Grandma’s decline accelerated. On the last day of our two-week trip, I arrived at the nursing home to find her dozing. I sat by her bedside, listening to her breathing, which seemed newly shallow and clipped. I gazed at her face, my mind traveling back to the many weeks I’d spent in her home, the house my mother grew up in: the conversations over endless cups of tea, trips to the city and to the countryside, and to concerts, the ballet, and on one occasion, to see the Melbourne production of The Lion King, which Grandma had loved with the same overblown child’s enthusiasm that my little brother, Billy, and I had both felt.
I took her hand. Her eyes fluttered open.

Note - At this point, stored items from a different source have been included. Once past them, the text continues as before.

/-! ## Invariants -/

/-- Every state with every element at its reset value meets both invariants, whatever the configuration and the host's
side are (10_state.md R46; 70_reset_and_hazards.md R230). -/
def Obligations.ResetValuesMeetTheInvariants : Prop :=
  ∀ s : State, s.AtReset → s.Invariant ∧ s.Sized

/-- EVERY STEP KEEPS THE INVARIANTS of 10_state.md R46, (a) to (h), from every state that meets them. -/
def Obligations.StepKeepsTheInvariants : Prop :=
  ∀ s t : State, s.Invariant → step s = .next t → t.Invariant

/-- EVERY STEP KEEPS THE STATE TO ITS SIZES: the leader count in LCW bits, every count at most UCW_MAX, FINFO 0 without a
fault, and the table in its canonical form (00_scope.md R10, R11; 10_state.md R41; 20_memory.md R60, R74). The numbers
kept to their widths and the canonical form are the model's, notes/assumptions/14.md and 16.md. -/
def Obligations.StepKeepsTheSizes : Prop :=
  ∀ s t : State, s.Sized → step s = .next t → t.Sized

/-- The invariants hold in every state reached from RESET by any sequence of operations (10_state.md R46). -/
def Obligations.InvariantsHoldInEveryReachedState : Prop :=
  ∀ (k : Nat) (s u t : State), exec .reset s = .next u →
    Host.Core.run Sys2Proof.core k u = Host.Outcome.next t → t.Invariant

/-! ## Runs -/

/-- The block never stops: any number of steps, from any state and over any requests, ends in a next state. A step takes
exactly one request while any is asked, in order and none skipped (40_record_decoder.md R134; 10_state.md R44;
30_encoding.md R97; 60_exceptions.md R205). That a step with nothing asked is idle is the model's reading of R211,
notes/assumptions/8.md, and that a fault is a next state its reading of R205, notes/assumptions/12.md. -/
def Obligations.RunsNeverStopAndTakeOneRequestEach : Prop :=
  ∀ (k : Nat) (s : State), ∃ t : State, Host.Core.run Sys2Proof.core k s = Host.Outcome.next t ∧
    t.pending = s.pending.drop k ∧ t.cfg = s.cfg

/-- A leader run is reported once, when a byte other than 0x80 ends it, with the number of its bytes, at most LCNT_MAX,
before the event of that byte (10_state.md R34; 40_record_decoder.md R121, R122). -/
def Obligations.LeaderRunIsReportedOnce : Prop :=
  ∀ (n : Nat) (b : Byte) (rest : List Request) (s : State), s.cfg.wf → 1 ≤ n → b ≠ 0x80#8 →
    s.phase = .decode → s.dstate = .idle → s.lcnt = 0 →
    s.pending = (leaderBytes n).map byteRequest ++ byteRequest b :: rest →
    ∃ t : State, Host.Core.run Sys2Proof.core (n + 1) s = Host.Outcome.next t ∧ t.pending = rest ∧ t.lcnt = 0 ∧
      t.ut = s.ut ∧ t.cur = s.cur ∧ t.pend = s.pend ∧
      t.events = s.events ++ .leader (min n (2 ^ s.cfg.lcw - 1)) ::
        (if 0xC0 ≤ b.toNat then [.field (BitVec.ofNat 3 ((b.toNat - 0xC0) / 8))]
          else if 0x80 ≤ b.toNat then [.invalid] else [])

/-- WORDS: an AddressSet and the DataWrites after it land at consecutive addresses from it, each counted once, the first
marked, and the cursor ends after the last, as far as the table reaches (30_encoding.md R99, R104;
40_record_decoder.md R127, R128). -/
def Obligations.WordsLandAtConsecutiveAddresses : Prop :=
  ∀ (a : Addr) (vs : List Addr) (rest : List Request) (s : State),
    s.phase = .decode → s.dstate = .idle → a.toNat + vs.length ≤ 4096 →
    s.pending = (wordsBytes a vs).map byteRequest ++ rest →
    ∃ t : State, Host.Core.run Sys2Proof.core (2 + 2 * vs.length) s = Host.Outcome.next t ∧
      t.pending = rest ∧ t.phase = .decode ∧ t.dstate = .idle ∧ t.lcnt = 0 ∧
      t.cur.toNat = a.toNat + vs.length ∧ t.pend = vs.isEmpty ∧ t.anyw = (s.anyw || !vs.isEmpty) ∧
      t.events = s.events ++ leaderReport s.lcnt ++ .addr a ::
        vs.zipIdx.map (fun p => .data (BitVec.ofNat 12 (a.toNat + p.2)) p.1 (p.2 = 0)) ∧
      ∀ x : Nat, t.ut.read x =
        if a.toNat ≤ x ∧ x < a.toNat + vs.length ∧ s.ut.read x < 2 ^ (s.cfg.ucw - 1) - 1 then s.ut.read x + 1
        else s.ut.read x

/-- THE SUM LAW: for every byte stream decoded whole from reset in which no entry saturates, the counts of the table
after END add up to the number of DATA events, less one if the correction ran (41_accumulator_scanner.md R159). -/
def Obligations.TableSumIsTheNumberOfDataWrites : Prop :=
  ∀ (bs : List Byte) (rest : List Request) (s t : State), s.AtReset →
    s.pending = bs.map byteRequest ++ endRequest :: rest →
    neverSaturates bs.length s = true →
    Host.Core.run Sys2Proof.core (bs.length + 1) s = Host.Outcome.next t → t.phase = .done →
    tableSum t.ut =
      ((dataCount t.events : Int) - dataCount s.events) -
        (if s.cfg.ck = true ∧ dataCount s.events < dataCount t.events then 1 else 0)

/-- THE VALUES OF DATAWRITES NEVER REACH THE TABLE: two runs from one state over record streams that differ only in the
values of their DataWrites, with any requests after, end in the same state but for the stale held half and the values in
the DATA events (41_accumulator_scanner.md R161). -/
def Obligations.DataValuesNeverReachTheTable : Prop :=
  ∀ (rs rs' : List Record) (rest : List Request) (s t t' : State), s.dstate = .idle →
    List.Forall₂ sameButValue rs rs' →
    s.pending = (rs.flatMap encodeRecord).map byteRequest ++ rest →
    Host.Core.run Sys2Proof.core s.pending.length s = Host.Outcome.next t →
    Host.Core.run Sys2Proof.core s.pending.length
      { s with pending := (rs'.flatMap encodeRecord).map byteRequest ++ rest } = Host.Outcome.next t' →
    t' = { t with hold := t'.hold, events := t'.events } ∧
    t'.events.map Event.withoutValue = t.events.map Event.withoutValue

/-- THE BOOT ORDER ENDS THE RUN: from reset, every byte stream followed by END and SCAN ends either as a completed run, in
DONE without a fault, or as a faulted run with a truncation or range fault, never with a command fault
(70_reset_and_hazards.md R233; 45_host_interface.md R193). That the end is read from PHASE and the request is the model's
reading, notes/assumptions/20.md. -/
def Obligations.BootOrderEndsTheRun : Prop :=
  ∀ (bs : List Byte) (rest : List Request) (s : State), s.AtReset →
    s.pending = bs.map byteRequest ++ endRequest :: scanRequest :: rest →
    (∃ t : State, runToEnd (bs.length + 2) s = (.completed, t) ∧ t.phase = .done ∧ t.fcode = .none) ∨
    (∃ t : State, runToEnd (bs.length + 2) s = (.faulted, t) ∧ t.phase = .fault ∧
      (t.fcode = .trunc ∨ t.fcode = .range))
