/-! ### The run -/

theorem State.carryOut_byteRequest {s : State} (hp : s.phase = .decode) (hd : s.dstate = .idle) (b : Byte) :
    s.carryOut (byteRequest b) = s.firstByte b := by
  rw [byteRequest, State.carryOut, if_pos rfl, State.gate_legal hp (by decide), State.takeByte_idle hd]

/-- A byte asked at a record boundary in DECODE is a first byte. -/
theorem step_byteRequest {s : State} {b : Byte} {rest : List Request} (hp : s.phase = .decode) (hd : s.dstate = .idle)
    (h : s.pending = byteRequest b :: rest) : step s = .next ({ s with pending := rest }.firstByte b) := by
  rw [step_of_pending h]
  exact congrArg _ (State.carryOut_byteRequest (s := { s with pending := rest }) hp hd b)

/-- `s` with a leader run of `n` bytes behind it and the requests `rest` before it. -/
def State.withRun (s : State) (n : Nat) (rest : List Request) : State := { s with lcnt := n, pending := rest }

theorem step_leaderByte {s : State} {rest : List Request} (hp : s.phase = .decode) (hd : s.dstate = .idle)
    (h : s.pending = byteRequest 0x80#8 :: rest) : step s = .next (s.withRun (satIncLcw s.cfg s.lcnt) rest) :=
  step_byteRequest hp hd h

theorem satIncLcw_eq_min {c : Config} {v : Nat} (h : v ≤ lcntMax c) : satIncLcw c v = min (v + 1) (lcntMax c) := by
  unfold satIncLcw
  split <;> omega

/-- Over `n` leader bytes the run grows by `n`, saturating, and nothing else happens (40_record_decoder.md R121). -/
theorem run_leaderBytes (n : Nat) {s : State} {rest : List Request} (hp : s.phase = .decode) (hd : s.dstate = .idle)
    (hl : s.lcnt ≤ lcntMax s.cfg) (h : s.pending = (leaderBytes n).map byteRequest ++ rest) (k : Nat) :
    Host.Core.run core (k + n) s = Host.Core.run core k (s.withRun (min (s.lcnt + n) (lcntMax s.cfg)) rest) := by
  induction n generalizing s with
  | zero =>
    have hs : s = s.withRun (min (s.lcnt + 0) (lcntMax s.cfg)) rest := by
      rw [Nat.add_zero, Nat.min_eq_left hl, ← show s.pending = rest from h]
      rfl
    exact congrArg (Host.Core.run core k) hs
  | succ n ih =>
    have hcount : min (satIncLcw s.cfg s.lcnt + n) (lcntMax s.cfg) = min (s.lcnt + (n + 1)) (lcntMax s.cfg) := by
      rw [satIncLcw_eq_min hl]
      omega
    rw [← hcount]
    exact (run_succ (step_leaderByte hp hd h) (k + n)).trans
      (ih (s := s.withRun (satIncLcw s.cfg s.lcnt) _) hp hd (satIncLcw_le hl) rfl)

/-- Settles O49: it holds. The bytes 0x80 make a run of their number, and the byte after them flushes it. -/
theorem leaderRunIsReportedOnce : Obligations.LeaderRunIsReportedOnce := by
  intro n b rest s hwf hn hb hp hd hl h
  have hmax : 1 ≤ lcntMax s.cfg := by
    have : 2 ^ 1 ≤ 2 ^ s.cfg.lcw := Nat.pow_le_pow_right (by decide) hwf.1
    unfold lcntMax
    omega
  have hbytes := run_leaderBytes n hp hd (by omega) h 1
  rw [hl, Nat.zero_add, Nat.add_comm] at hbytes
  have hlast : step (s.withRun (min n (lcntMax s.cfg)) (byteRequest b :: rest)) =
      .next ((s.withRun (min n (lcntMax s.cfg)) rest).firstByte b) := step_byteRequest hp hd rfl
  refine ⟨_, hbytes.trans (run_succ hlast 0), State.firstByte_pending _ b, State.firstByte_lcnt hb _, State.firstByte_ut _ b,
    State.firstByte_cur _ b, State.firstByte_pend _ b, ?_⟩
  have hpos : 0 < min n (lcntMax s.cfg) := by omega
  rw [State.firstByte_events hb, State.withRun, leaderReport, if_pos hpos, List.append_assoc]
  rfl

end Sys2Proof.Machine
end

section
/-! O1 to O5: the decoder and the encoder undo one another (30_encoding.md R90 to R101). -/

namespace Sys2Proof.Machine

/-! ### The fields of a byte and of a 12-bit value -/

theorem bitVec2_cases (t : BitVec 2) : t = 0b11#2 ∨ t = 0b10#2 ∨ t = 0b01#2 ∨ t = 0b00#2 := by
  revert t; decide

theorem tagged_byteTag_byteHalf (b : Byte) : tagged (byteTag b) (byteHalf b) = b :=
  BitVec.extractLsb'_append_extractLsb'
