-- ==== Sys2Proof/Machine/Dispatcher.lean ====
section
/-! DEFINITION. The thirteen OPREQ rows (42_operation_dispatcher.md R144 to R156): a request at the
dispatcher, reached through the local port only (R204), so admitted only in Idle (R205). The
requests' failures are those of R157 and nothing else; no arithmetic condition is one (R225). -/

namespace Sys2Proof.Machine

/-- Add32: `r32[dst] <- r32[src0] + r32[src1]` (R144). -/
def execAdd32 (dst src0 src1 : Nat) (s : State) : Host.Outcome State Fault Refusal :=
  atPort (bin32 binary32.add dst src0 src1) s

/-- Sub32: `r32[dst] <- r32[src0] - r32[src1]`, source0 the minuend (D14) (R145). -/
def execSub32 (dst src0 src1 : Nat) (s : State) : Host.Outcome State Fault Refusal :=
  atPort (bin32 binary32.sub dst src0 src1) s

/-- Mul32 (R146). -/
def execMul32 (dst src0 src1 : Nat) (s : State) : Host.Outcome State Fault Refusal :=
  atPort (bin32 binary32.mul dst src0 src1) s

/-- Div32: source0 the dividend; a zero divisor is no failure (R147). -/
def execDiv32 (dst src0 src1 : Nat) (s : State) : Host.Outcome State Fault Refusal :=
  atPort (bin32 binary32.div dst src0 src1) s

/-- Add64 (R148). -/
def execAdd64 (dst src0 src1 : Nat) (s : State) : Host.Outcome State Fault Refusal :=
  atPort (bin64 binary64.add dst src0 src1) s

/-- Sub64: source0 minus source1 (D14) (R149). -/
def execSub64 (dst src0 src1 : Nat) (s : State) : Host.Outcome State Fault Refusal :=
  atPort (bin64 binary64.sub dst src0 src1) s

/-- Mul64 (R150). -/
def execMul64 (dst src0 src1 : Nat) (s : State) : Host.Outcome State Fault Refusal :=
  atPort (bin64 binary64.mul dst src0 src1) s

/-- Div64: source0 the dividend (R151). -/
def execDiv64 (dst src0 src1 : Nat) (s : State) : Host.Outcome State Fault Refusal :=
  atPort (bin64 binary64.div dst src0 src1) s

/-- Sine64 (R170); source1 is ignored (R81) (R152). -/
def execSine64 (dst src0 _src1 : Nat) (s : State) : Host.Outcome State Fault Refusal :=
  atPort (un64 (transcendental Config.sin64) dst src0) s

/-- Cosine64 (R170); source1 is ignored (R81) (R153). -/
def execCosine64 (dst src0 _src1 : Nat) (s : State) : Host.Outcome State Fault Refusal :=
  atPort (un64 (transcendental Config.cos64) dst src0) s

/-- Tangent64 (R170); source1 is ignored (R81) (R154). -/
def execTangent64 (dst src0 _src1 : Nat) (s : State) : Host.Outcome State Fault Refusal :=
  atPort (un64 (transcendental Config.tan64) dst src0) s

/-- SquareRoot64 (R166): a negative argument is no failure; source1 is ignored (R81) (R155). -/
def execSquareRoot64 (dst src0 _src1 : Nat) (s : State) : Host.Outcome State Fault Refusal :=
  atPort (un64 root64 dst src0) s

/-- UNSUPPORTED (R156): `Fail(UNSUPPORTED_OP)`, whatever the indices (R157). -/
def execUnsupported (_op : Byte) (_dst _src0 _src1 : Nat) (s : State) :
    Host.Outcome State Fault Refusal :=
  atPort (answer (.status .unsupportedOp)) s

/-- The control multiplexer (R140): the operation an identifier selects, with its template. -/
def dispatch (r : Request) : State → Host.Outcome State Fault Refusal :=
  match opOfCode r.op with
  | some .add32 => bin32 binary32.add r.dst r.src0 r.src1
  | some .sub32 => bin32 binary32.sub r.dst r.src0 r.src1
  | some .mul32 => bin32 binary32.mul r.dst r.src0 r.src1
  | some .div32 => bin32 binary32.div r.dst r.src0 r.src1
  | some .add64 => bin64 binary64.add r.dst r.src0 r.src1
  | some .sub64 => bin64 binary64.sub r.dst r.src0 r.src1
  | some .mul64 => bin64 binary64.mul r.dst r.src0 r.src1
  | some .div64 => bin64 binary64.div r.dst r.src0 r.src1
  | some .sine64 => un64 (transcendental Config.sin64) r.dst r.src0
  | some .cosine64 => un64 (transcendental Config.cos64) r.dst r.src0
  | some .tangent64 => un64 (transcendental Config.tan64) r.dst r.src0
  | some .squareRoot64 => un64 root64 r.dst r.src0
  | none => answer (.status .unsupportedOp)

end Sys2Proof.Machine
end

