-- ==== Sys2Proof/Machine/Step.lean ====
section
/-! DEFINITION. One step of the machine is one turn of the control loop (43_bus_protocol.md R191,
R193): an idle poll, the acceptance of a transaction, or one instruction run to its end. -/

namespace Sys2Proof.Machine

/-- One step. -/
def step (s : State) : Host.Outcome State Fault Refusal :=
  match fetch s with
  | .idlePoll t => .next t
  | .accepted t => .next t
  | .run i t => exec i t
  | .refused r => .refused r
  | .broken f => .fault f

/-- `s` with the instruction of a table word where `step` takes its next instruction: see `present`
and log entry 5. A word of no format leaves `s` as it is. -/
def State.withFetchWord (s : State) (nbits w : Nat) : State :=
  match tableInput nbits w with
  | some inp => present inp s
  | none => s

end Sys2Proof.Machine
end

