-- ==== Sys2Proof/Tests/Slice0.lean ====
section
/-! SUPPORT. Tests on fixed values. Expected results are the vectors of 95_test_vectors.md (their
labels stand in the names or comments) and words written out from 30_encoding.md; then, for every
statement that has hypotheses, a witness that meets them all, clause by clause. -/

namespace Sys2Proof.Tests

open Sys2Proof.Machine

-- One theorem after the other: so many kernel evaluations at once run out of threads.
set_option Elab.async false

/- ## Well-formedness: one refused term for each of its three checks -/

/-- R71: (Write, 4) is W32, never a violation. -/
theorem test_wellFormed_refuses_handled_shape :
    (Instr.violation .write 3 [1, 2, 3, 4]).wellFormed = false ∧
    (Instr.violation .write 3 [1, 2, 3, 4, 5, 6, 7, 8]).wellFormed = false ∧
    (Instr.violation .read 3 []).wellFormed = false := by decide

/-- R77: kind byte 5 is ExecuteOp, never Nop-equivalent. -/
theorem test_wellFormed_refuses_known_kind :
    (Instr.nopEquiv 5 0 0 0).wellFormed = false ∧ (Instr.nopEquiv 0 0 0 0).wellFormed = false := by
  decide

/-- R80: identifier 11 is SquareRoot64, never unsupported. -/
theorem test_wellFormed_refuses_known_op :
    (Instr.unsupported 11 0 0 0).wellFormed = false := by decide

/- ## Decoding: words written out from the spec's encodings -/

/-- B1, B5, B2. -/
theorem test_decode_bus :
    decodeTxn ⟨.write, 0x03, [0x00, 0x00, 0x80, 0x3F]⟩ = .w32 3 0x3F800000 ∧
    decodeTxn ⟨.write, 0x03, [0x01, 0x02, 0x03, 0x04, 0x05, 0x06, 0x07, 0x08]⟩
      = .w64 3 0x0807060504030201 ∧
    decodeTxn ⟨.read, 0x03, []⟩ = .rd32 3 := by decide

/-- B8 to B13. -/
theorem test_decode_violation_write :
    ∀ p ∈ [[], [0xAA], [0xAA, 0xBB, 0xCC], [1, 2, 3, 4, 5], [1, 2, 3, 4, 5, 6, 7],
      [1, 2, 3, 4, 5, 6, 7, 8, 9]],
      decodeTxn ⟨.write, 0x03, p⟩ = .violation .write 0x03 p := by decide

/-- B15 to B17. -/
theorem test_decode_violation_read :
    ∀ p ∈ [[0x00], [0, 0, 0, 0], [0, 0, 0, 0, 0, 0, 0, 0]],
      decodeTxn ⟨.read, 0x03, p⟩ = .violation .read 0x03 p := by decide

/-- DC1 to DC6, the kind bytes of R76. -/
theorem test_decode_record :
    decodeRecord ⟨0x00, 0x00, 0x00, 0x00⟩ = .nop 0 0 0 ∧
    decodeRecord ⟨0x01, 0x01, 0x02, 0x03⟩ = .load32 1 2 3 ∧
    decodeRecord ⟨0x02, 0xFF, 0x00, 0x80⟩ = .load64 255 0 128 ∧
    decodeRecord ⟨0x03, 0x04, 0x05, 0x06⟩ = .store32 4 5 6 ∧
    decodeRecord ⟨0x04, 0x09, 0x09, 0x09⟩ = .store64 9 9 9 ∧
    decodeRecord ⟨0x05, 0x02, 0x00, 0x01⟩ = .executeOp 2 0 1 := by decide

/-- DC7, DC8. -/
theorem test_decode_nopEquiv :
    decodeRecord ⟨0x06, 0x00, 0x00, 0x00⟩ = .nopEquiv 0x06 0 0 0 ∧
    decodeRecord ⟨0xFF, 0xAA, 0xBB, 0xCC⟩ = .nopEquiv 0xFF 170 187 204 := by decide

/-- The twelve codes of R80. -/
theorem test_decode_request :
    [0, 1, 2, 3, 4, 5, 6, 7, 8, 9, 10, 11].map (fun c => decodeRequest ⟨BitVec.ofNat 8 c, 300, 1, 2⟩)
      = [.add32 300 1 2, .sub32 300 1 2, .mul32 300 1 2, .div32 300 1 2, .add64 300 1 2,
         .sub64 300 1 2, .mul64 300 1 2, .div64 300 1 2, .sine64 300 1 2, .cosine64 300 1 2,
         .tangent64 300 1 2, .squareRoot64 300 1 2] := by decide

/-- DF6, DF7. -/
theorem test_decode_unsupported :
    decodeRequest ⟨12, 0, 0, 0⟩ = .unsupported 12 0 0 0 ∧
    decodeRequest ⟨255, 999, 999, 999⟩ = .unsupported 255 999 999 999 := by decide

/-- The ordinals 0 to 9 of R86, operands zero. -/
theorem test_decode_port :
    (List.range 10).map (decodeTableWord 4)
      = [some (.read32 0), some (.read64 0), some (.write32 0 0), some (.write64 0 0),
         some .rfClear, some (.osWrite 0 ⟨0, 0, 0, 0⟩), some (.osRead 0), some .osClear,
         some (.execute 0 0 0 0), some .reset] := by decide

/-- The table's words of the other formats (R76, R80, R87). -/
theorem test_decode_table :
    decodeTableWord 16 0x104 = some (.w32 0 0) ∧ decodeTableWord 16 0x108 = some (.w64 0 0) ∧
    decodeTableWord 16 0x000 = some (.rd32 0) ∧ decodeTableWord 8 0x0B = some (.squareRoot64 0 0 0) ∧
    decodeTableWord 32 0x01000205 = some (.executeOp 2 0 1) := by decide

/-- The record word of OS2 (R75). -/
theorem test_recword : recword ⟨0x05, 0x02, 0x00, 0x01⟩ = 0x01000205 := by decide

/-- The bytes of a record, kind first, and back: four bytes make a record, five do not (R75, R5). -/
theorem test_record_bytes :
    recordBytes ⟨0x05, 0x02, 0x00, 0x01⟩ = [0x05, 0x02, 0x00, 0x01] ∧
    recordOfBytes [0x05, 0x02, 0x00, 0x01] = some ⟨0x05, 0x02, 0x00, 0x01⟩ ∧
    recordOfBytes [0x05, 0x02, 0x00, 0x01, 0x00] = none := by decide

/-- The codes and messages of R82. -/
theorem test_status :
    [OpStatus.ok, .srcRange, .dstRange, .unsupportedOp].map statusCode = [0, 1, 2, 3] ∧
    [OpStatus.ok, .srcRange, .dstRange, .unsupportedOp].map statusOk = [true, false, false, false] ∧
    statusMessage .srcRange = some "source register out of range" := by decide

/- ## Helpers -/

/-- The state of an outcome, if there is one. -/
def ran : Host.Outcome State Fault Refusal → Option State
  | .next s => some s
  | _ => none

/-- The refusal of an outcome, if it is one. -/
def refusal : Host.Outcome State Fault Refusal → Option Refusal
  | .refused r => some r
  | _ => none

/-- Entry `i` of the 32-bit space after it. -/
def then32 (o : Host.Outcome State Fault Refusal) (i : Nat) : Option Word32 :=
  (ran o).bind fun s => read32 s i

/-- Entry `i` of the 64-bit space after it. -/
def then64 (o : Host.Outcome State Fault Refusal) (i : Nat) : Option Word64 :=
  (ran o).bind fun s => read64 s i

/-- Slot `i` after it. -/
def thenSlot (o : Host.Outcome State Fault Refusal) (i : Nat) : Option Record :=
  (ran o).bind fun s => readSlot s i

/-- The events of one instruction from reset. -/
def events (o : Host.Outcome State Fault Refusal) : List Event :=
  match ran o with
  | some s => s.events
  | none => []

/-- `r32[0] = a`, `r32[1] = b` after reset. -/
def with32 (a b : Word32) : State :=
  { State.reset with r32 := (State.reset.r32.set 0 a).set 1 b }

/-- `r64[0] = a`, `r64[1] = b` after reset. -/
def with64 (a b : Word64) : State :=
  { State.reset with r64 := (State.reset.r64.set 0 a).set 1 b }

/-- Reset, but for some records in slots. -/
def withSlots (m : Memory) : State := { State.reset with slot := m }

/-- Reset, but for what is waiting. -/
def waiting (l : List Input) : State := { State.reset with inputs := l }

/-- Reset, but a transaction has been accepted. -/
def busyWith (t : Transaction) : State := accept t State.reset

/-- The transaction of S8. -/
def txnS8 : Transaction := ⟨.write, 0x03, [0x00, 0x00, 0x80, 0x3F]⟩

/- ## Bus -/

/-- S8, B1: the register, the busy pulse, the label. -/
theorem test_w32 :
    then32 (exec (decodeTxn txnS8) State.reset) 3 = some 0x3F800000 ∧
    events (exec (decodeTxn txnS8) State.reset)
      = [.setBusy true, .outcome .writeDone, .setBusy false] := by decide +kernel

/-- B3: the first byte is the least significant; the last register. -/
theorem test_w32_last :
    then32 (exec (decodeTxn ⟨.write, 0xFF, [0x78, 0x56, 0x34, 0x12]⟩) State.reset) 255
      = some 0x12345678 := by decide +kernel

“There you are, my darling.” A muted version of her electric smile rose like a pale sun on her face. “You have no idea what your visit has meant to me. Spending time with you, getting to know Ray.”
I chatted to her a little about our adventures—told her how much Ray had enjoyed the vanilla slice at the Hopetoun Tea Rooms.
“You always loved those,” she said. “We also called them napoleons in South Africa, same as you Americans.”